Backend services, agents, and private data sources

The backend layer forms the core of generative AI response generation powered by LLMs. It consists of hosting and invoking the LLM model, agents, knowledge bases, or a Model Context Protocol (MCP) server. Amazon Bedrock, Amazon SageMaker JumpStart, and Amazon SageMaker offer a variety of high-performing FMs from leading AI companies or the option to bring your own. You can securely run an MCP server using a containerized architecture, as described in Guidance for Deploying Model Context Protocol Servers on AWS.

Private data sources complement LLMs by providing authoritative proprietary knowledge outside of its training data. For Retrieval Augmented Generation (RAG) implementations, Amazon Kendra, Amazon OpenSearch Serverless, and Amazon Aurora PostgreSQL-Compatible Edition with the pgVector extension provide robust, scalable vector database options. For a deeper dive, please read The role of vector databases in generative AI applications on available AWS service options to store embeddings in a purpose built vector database.

Real-time applications process and deliver responses with minimal latency, enhancing the user experience and facilitating faster decision-making. In the following sections, we explore some architectural patterns that can be used to implement real-time generative AI applications.

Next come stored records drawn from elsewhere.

theorem execRen_runs {r : Ridge} {x : Ctx} {w : W128} {s : State} : Runs (execRen r x w s) := by
  unfold execRen
  repeat' (with_reducible first | exact runs_next | exact issue_any | exact withCmd_runs | exact withOrdered_runs | exact doeReq_runs | exact mctpReply_runs | exact negotiated_runs | exact inSession_runs | exact tdiReq_runs | exact execColGrant_runs | split | dsimp only)

theorem execReport_runs {n : Alv} {f : Frame} {s : State} : Runs (execReport n f s) := by
  unfold execReport
  repeat' (with_reducible first | exact runs_next | exact issue_any | exact withCmd_runs | exact withOrdered_runs | exact doeReq_runs | exact mctpReply_runs | exact negotiated_runs | exact inSession_runs | exact tdiReq_runs | exact execColGrant_runs | split | dsimp only)

theorem execRequestTimeout_runs {tag : Fin 4096} {s : State} : Runs (execRequestTimeout tag s) := by
  unfold execRequestTimeout
  repeat' (with_reducible first | exact runs_next | exact issue_any | exact withCmd_runs | exact withOrdered_runs | exact doeReq_runs | exact mctpReply_runs | exact negotiated_runs | exact inSession_runs | exact tdiReq_runs | exact execColGrant_runs | split | dsimp only)

theorem execRetrain_runs {n : Alv} {s : State} : Runs (execRetrain n s) := by
  unfold execRetrain
  repeat' (with_reducible first | exact runs_next | exact issue_any | exact withCmd_runs | exact withOrdered_runs | exact doeReq_runs | exact mctpReply_runs | exact negotiated_runs | exact inSession_runs | exact tdiReq_runs | exact execColGrant_runs | split | dsimp only)

theorem execRidgeIdlePowerOff_runs {r : Ridge} {s : State} : Runs (execRidgeIdlePowerOff r s) := by
  unfold execRidgeIdlePowerOff
  repeat' (with_reducible first | exact runs_next | exact issue_any | exact withCmd_runs | exact withOrdered_runs | exact doeReq_runs | exact mctpReply_runs | exact negotiated_runs | exact inSession_runs | exact tdiReq_runs | exact execColGrant_runs | split | dsimp only)

theorem execRidgeMap_runs {q : QId} {cid : W16} {s : State} : Runs (execRidgeMap q cid s) := by
  unfold execRidgeMap
  repeat' (with_reducible first | exact runs_next | exact issue_any | exact withCmd_runs | exact withOrdered_runs | exact doeReq_runs | exact mctpReply_runs | exact negotiated_runs | exact inSession_runs | exact tdiReq_runs | exact execColGrant_runs | split | dsimp only)

theorem execRingPrefetchFill_runs {r : Ridge} {k : Fin 4} {s : State} : Runs (execRingPrefetchFill r k s) := by
  unfold execRingPrefetchFill
  repeat' (with_reducible first | exact runs_next | exact issue_any | exact withCmd_runs | exact withOrdered_runs | exact doeReq_runs | exact mctpReply_runs | exact negotiated_runs | exact inSession_runs | exact tdiReq_runs | exact execColGrant_runs | split | dsimp only)

theorem execRopeCommitGrant_runs {e : RopeNo} {s : State} : Runs (execRopeCommitGrant e s) := by
  unfold execRopeCommitGrant
  repeat' (with_reducible first | exact runs_next | exact issue_any | exact withCmd_runs | exact withOrdered_runs | exact doeReq_runs | exact mctpReply_runs | exact negotiated_runs | exact inSession_runs | exact tdiReq_runs | exact execColGrant_runs | split | dsimp only)

theorem execRopeTimeout_runs {e : RopeNo} {s : State} : Runs (execRopeTimeout e s) := by
  unfold execRopeTimeout
  repeat' (with_reducible first | exact runs_next | exact issue_any | exact withCmd_runs | exact withOrdered_runs | exact doeReq_runs | exact mctpReply_runs | exact negotiated_runs | exact inSession_runs | exact tdiReq_runs | exact execColGrant_runs | split | dsimp only)
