theorem witness_PrefetchersSetUpAndFill :
    (∀ sig ∈ [0, 1], ∀ d1 ∈ [ringD, cacheD], ∃ (s : State) (r : Ridge) (x : Ctx) (w : W128) (ss ws : List LRange) (k : Nat), issuable s r x w 0x28 = true ∧
      (let d := dmaAt (getR s r) w
       let slotBytes := (d.rowBytes + 255) / 256 * 256
       d = dmaOf d1 ∧ d.op = 1 ∧ dmaBad d = false ∧ endpointOk s r (ctxJob s r x) 1 (endpoint w d.sk d.src) d.ss d.rows d.rowBytes false = some ss ∧
       endpointOk s r (ctxJob s r x) d.dk (endpoint w d.dk d.dst) slotBytes d.slots slotBytes true = some ws ∧ ws.all (fun q => q.ridge = r.val) = true ∧
       prefetchPick (getR s r) (d.flags.testBit 1) = some k) ∧
      (sig = 1 → dmaSignal w = some 63 ∧ ctxJob s r x = some job7) ∧ (sig = 0 → dmaSignal w = none)) ∧
    (∃ (s : State) (r : Ridge) (k : Fin 4) (j : Job) (ps : List Piece) (b : List Byte),
      let f := tget Prefetch.free (getR s r).prefetch k
      let agent := agentCluster (clusterOf r)
      jobOn s r = some j ∧ j.st = .running ∧ f.active = true ∧ f.ring = true ∧ f.faulted = none ∧ f.filled < f.rows ∧
      f.busy.any (fun b => b % f.slots = f.filled % f.slots) = false ∧ translate s j.part j agent (rowAddr f.src f.stride f.filled) f.rowBytes 0 = .ok ps ∧
      readPieces s j.part agent ps = some (b, false)) := by
  refine ⟨fun sig h d1 h1 => ?_, ⟨paged 48 (running [] (fun rd => { rd with prefetch := [(3, { Prefetch.free with active := true, ring := true, rowBytes := 256, rows := 1, slots := 1 })] })),
    0, 3, job7, pieces 1, zeros 256, by decide +kernel⟩⟩
  simp only [List.mem_cons, List.not_mem_nil, or_false] at h h1
  rcases h with rfl | rfl <;> rcases h1 with rfl | rfl
  · exact ⟨running [dmaWord 0] (withDma ringD), 0, .job, dmaWord 0, [], [⟨0, 0, 256⟩], 0, by decide +kernel⟩
  · exact ⟨running [dmaWord 0] (withDma cacheD), 0, .job, dmaWord 0, [], [], 0, by decide +kernel⟩
  · exact ⟨running [dmaWord 1] (withDma ringD), 0, .job, dmaWord 1, [], [⟨0, 0, 256⟩], 0, by decide +kernel⟩
  · exact ⟨running [dmaWord 1] (withDma cacheD), 0, .job, dmaWord 1, [], [], 0, by decide +kernel⟩

/-- A walk of job 7 for an agent, asked by a source (R259). -/
def walk (source agent dva : Nat) : Walk := ⟨5, 0, 7, agent, dva, 1, source, 0, 0xFFFF, 0, 0⟩
def walking (w : Walk) (s : State) : State := { s with mem := { s.mem with walks := [w] } }
/-- The page of that map (R252). -/
def page0 : Page := ⟨0, 2 ^ 21, 2 ^ 21, true, false, false⟩

theorem witness_PageWalksEnd :
    (∀ c ∈ [(0, 47), (0, 48), (1, 48)], ∃ (s : State) (id : Nat) (w : Walk) (j : Job) (g : Page), s.mem.walks.find? (fun w => w.id = id) = some w ∧
      findJob s w.part w.job = some j ∧ w.source = c.1 ∧ w.agent = c.2 ∧ walkDva s w.part j w.dva w.access = .ok g) ∧
    (∀ c ∈ [(3, 48), (0, 0), (0, 48), (1, 48)], ∃ (s : State) (id : Nat) (w : Walk) (j : Job) (k l : Nat), s.mem.walks.find? (fun w => w.id = id) = some w ∧
      findJob s w.part w.job = some j ∧ w.source = c.1 ∧ w.agent = c.2 ∧ walkDva s w.part j w.dva w.access = .fault k l) ∧
    (∃ (s : State) (id : Nat) (w : Walk) (j : Job) (c l : Nat) (o : OpenRope), s.mem.walks.find? (fun w => w.id = id) = some w ∧
      findJob s w.part w.job = some j ∧ walkDva s w.part j w.dva w.access = .fault c l ∧ w.source = 0 ∧ w.agent < 48 ∧
      (getR (ridgeMmu { s with mem := { s.mem with walks := s.mem.walks.filter (fun v => v.id ≠ id) } } srcWalker w.part j w.agent w.instr c w.dva w.access l)
        w.agent).jobCtx.rope = some o) := by
  refine ⟨fun c h => ?_, fun c h => ?_, ⟨walking (walk 0 0 (2 ^ 21)) (paged 0 (roped drnWord id)), 5, _, job7, 1, 0x12, _, rfl, by decide, by decide, by decide, by decide, rfl⟩⟩
  · simp only [List.mem_cons, List.not_mem_nil, or_false] at h
    rcases h with rfl | rfl | rfl
    · exact ⟨walking (walk 0 47 0) (paged 0 (running [] id)), 5, walk 0 47 0, job7, page0, by decide⟩
    · exact ⟨walking (walk 0 48 0) (paged 0 (running [] id)), 5, walk 0 48 0, job7, page0, by decide⟩
    · exact ⟨walking (walk 1 48 0) (paged 0 (running [] id)), 5, walk 1 48 0, job7, page0, by decide⟩
  · simp only [List.mem_cons, List.not_mem_nil, or_false] at h
    rcases h with rfl | rfl | rfl | rfl
    · exact ⟨walking (walk 3 48 (2 ^ 21)) (paged 0 (running [] id)), 5, walk 3 48 (2 ^ 21), job7, 1, 0x12, by decide⟩
    · exact ⟨walking (walk 0 0 (2 ^ 21)) (paged 0 (running [] id)), 5, walk 0 0 (2 ^ 21), job7, 1, 0x12, by decide⟩
    · exact ⟨walking (walk 0 48 (2 ^ 21)) (paged 0 (running [] id)), 5, walk 0 48 (2 ^ 21), job7, 1, 0x12, by decide⟩
    · exact ⟨walking (walk 1 48 (2 ^ 21)) (paged 0 (running [] id)), 5, walk 1 48 (2 ^ 21), job7, 1, 0x12, by decide⟩
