-- ==== Sys2Proof/Machine/Close.lean ====
section
/-! DEFINITION. The close: the stages of R7, R30, R111, R138 and R161, one operation. -/

namespace Sys2Proof.Machine

/-- The station controller's part of a close: the listen count and the exit test of DUPLICATE (R111, R112, R114). -/
def State.controlAtClose (cfg : Configuration) (s : State) : State :=
  match s.ctl.station with
  | .listen count =>
    if (s.member cfg.own).gone then
      if cfg.listen ≤ count + 1 then s.moveTo .active
      else { s with ctl := { s.ctl with station := .listen (count + 1) } }
    else s
  | .duplicate => if (s.member cfg.own).gone then s.moveToListen else s
  | .loading => s
  | .configFault _ => s
  | .active => s
  | .withdrawn => s
  | .lineFault _ => s

/-- The STATE event of the station controller's part, where it enters a state (R112, R114, R122). -/
def State.controlEvents (cfg : Configuration) (s : State) : List (EventKind × Nat × Nat) :=
  match s.ctl.station with
  | .listen count =>
    if (s.member cfg.own).gone ∧ cfg.listen ≤ count + 1 then [(.state, Station.code .active, detailListenDone)] else []
  | .duplicate =>
    if (s.member cfg.own).gone then [(.state, Station.code (.listen 0), detailDuplicateClear)] else []
  | .loading => []
  | .configFault _ => []
  | .active => []
  | .withdrawn => []
  | .lineFault _ => []

/-- The copy that a close stages (R161). -/
def State.copy (s : State) : Copy :=
  { stamp := s.trk.round, roster := s.img.roster, table := s.img.table, pool := s.img.pool, own := s.img.own,
    terms := s.eng.terms, stale := s.eng.stale, levels := s.drv.levels }

/-- The tap stages its copy at the end of a close (R161). -/
def State.stageCopy (s : State) : State :=
  match s.tap.trans, s.tap.staged with
  | .idle, _ => { s with tap := { s.tap with published := s.copy } }
  | .opened _, none => { s with tap := { s.tap with staged := some s.copy } }
  | .opened _, some _ =>
    State.count Counters.bumpSkippedCopies { s with tap := { s.tap with staged := some s.copy } }

/-- The acceptances that the latest tick brought into this close (R131): what they change, their events apart. -/
def State.takeWithin (cfg : Configuration) (s : State) : State :=
  match s.within, s.inp with
  | some _, some inputs => s.takeLevels cfg inputs
  | some _, none => s
  | none, _ => s

/-- The events of a close with the INPUT events of the acceptances that fall within it at their place (R130, R131). -/
def State.withInputs (cfg : Configuration) (events : List (EventKind × Nat × Nat)) (s : State) :
    List (EventKind × Nat × Nat) :=
  match s.within, s.inp with
  | some k, some inputs => events.take k ++ acceptanceEvents cfg inputs ++ events.drop k
  | some _, none => events
  | none, _ => events

/-- The image store's and the term engine's stages of a close (R7, R29, R30): the snapshot of the own points is taken first, then come
acceptances that fall within the close (R131), aging, the repack where one is due, and the evaluation with the snapshot. -/
def State.evaluatedAtClose (cfg : Configuration) (cut : Option Cursor) (s : State) : State :=
  (((s.takeWithin cfg).ageAll cfg cut).repackIfDue cfg).evaluateTerms cfg (s.img.own.getD 0)

/-- The events of a close's stages, in the order they post them (R9, R17, R19, R38, R112, R114). -/
def State.closeEvents (cfg : Configuration) (cut : Option Cursor) (s : State) : List (EventKind × Nat × Nat) :=
  let aged := (s.takeWithin cfg).ageAll cfg cut
  let evaluated := s.evaluatedAtClose cfg cut
  State.agingEvents cfg aged s ++ (if aged.repackDue cfg then aged.repackEvents cfg else []) ++
    termEvents s.eng.terms evaluated.eng.terms ++ evaluated.controlEvents cfg

/-- The close work of every block: image store and term engine, then the station controller (R111), the outputs (R138), the tap's copy
(R161). The events of the stages are posted in their order: no stage reads the queue, and mask and round count stand throughout.
Acceptances that fall between snapshot and end write other own points than the commit does, and no term sees them (R131; log 18).
`cut` is the recorded cursor of a cut close (R56). -/
def State.closeWork (cfg : Configuration) (cut : Option Cursor) (s : State) : State :=
  (State.postAll (s.withInputs cfg (s.closeEvents cfg cut))
    ((s.evaluatedAtClose cfg cut).controlAtClose cfg)).setOutputs.stageCopy

/-- The walk becomes CLOSED, the cursor absent (R55, R56). -/
def RoundTracker.closeWalk (t : RoundTracker) : RoundTracker := { t with walk := .closed }

/-- A normal close (R55). -/
def State.closeNormal (cfg : Configuration) (s : State) : State :=
  State.closeWork cfg none (State.count Counters.bumpCloses { s with trk := s.trk.closeWalk })

/-- The cursor stands below a station number (R54: before 0 is less than every number). -/
def Cursor.below (c : Cursor) (n : StationNo) : Bool :=
  match c with
  | .beforeZero => true
  | .slot m => decide (m < n)

/-- A cut close with the recorded cursor (R56): a missed turn where the own slot passed unopened (R54, R90), judged in the state
the station is in as the cut falls (log 8). -/
def State.closeCut (cfg : Configuration) (cursor : Cursor) (s : State) : State :=
  let s1 := if cursor.below cfg.own then s.passedUnopened cfg else s
  State.closeWork cfg (some cursor)
    (State.count (fun c => c.bumpCloses.bumpCutCloses) { s1 with trk := s1.trk.closeWalk })

end Sys2Proof.Machine
end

Pattern 1: Synchronous request response

In this pattern, responses are generated and immediately delivered, while the client blocks/waits for response. Although this is simple to implement, has a predictable flow, and offers strong consistency, it suffers from blocking operations, high latency, and potential timeouts. When implemented for generative AI applications, this pattern is particularly suited for certain modalities like video or image generations. For fast LLM interactions, it can handle multiple concurrent requests while maintaining consistent performance under varying loads. This model can be implemented through several architectural approaches.

REST APIs

You can use RESTful APIs to communicate with your backend over HTTP requests. You can use REST or HTTP APIs in API Gateway or an Application Load Balancer for path-based routing to the middleware. API Gateway offers additional features like token-based authentication, custom authorizers, resource-based permissions, request/response mapping and transformation, versioning, and rate-limiting. However, with REST/HTTP APIs in API Gateway, the response must be generated within 29 seconds to meet the default integration timeout. You can extend this default limit to 5 minutes for REST APIs with a possible reduction in your AWS Region-level throttle quota for your account. For an example implementation, refer to Interact with Bedrock models from a Lambda function fronted with an API Gateway. The following diagram illustrates this architecture.

Fig 2: Synchronous REST/HTTP APIs using Amazon API Gateway

Fig 2: Synchronous REST/HTTP APIs using Amazon API Gateway

GraphQL HTTP APIs

You can use AWS AppSync as the API layer to take advantage of the benefits of GraphQL APIs. GraphQL APIs offer declarative and efficient data fetching using a typed schema definition, serverless data caching, offline data synchronization, security, and fine-grained access control. It also provides data sources and resolvers for writing business logic. If you don’t need the mutation layer, AWS AppSync can directly invoke an LLM in Amazon Bedrock. AWS AppSync integration timeout is set to 30 seconds by default and can’t be extended. If you need to perform operations that might take longer, consider implementing asynchronous patterns or breaking down the operation into smaller chunks. For an example integration, see Invoke Amazon Bedrock models from AWS AppSync HTTP resolver. The following diagram illustrates the solution architecture.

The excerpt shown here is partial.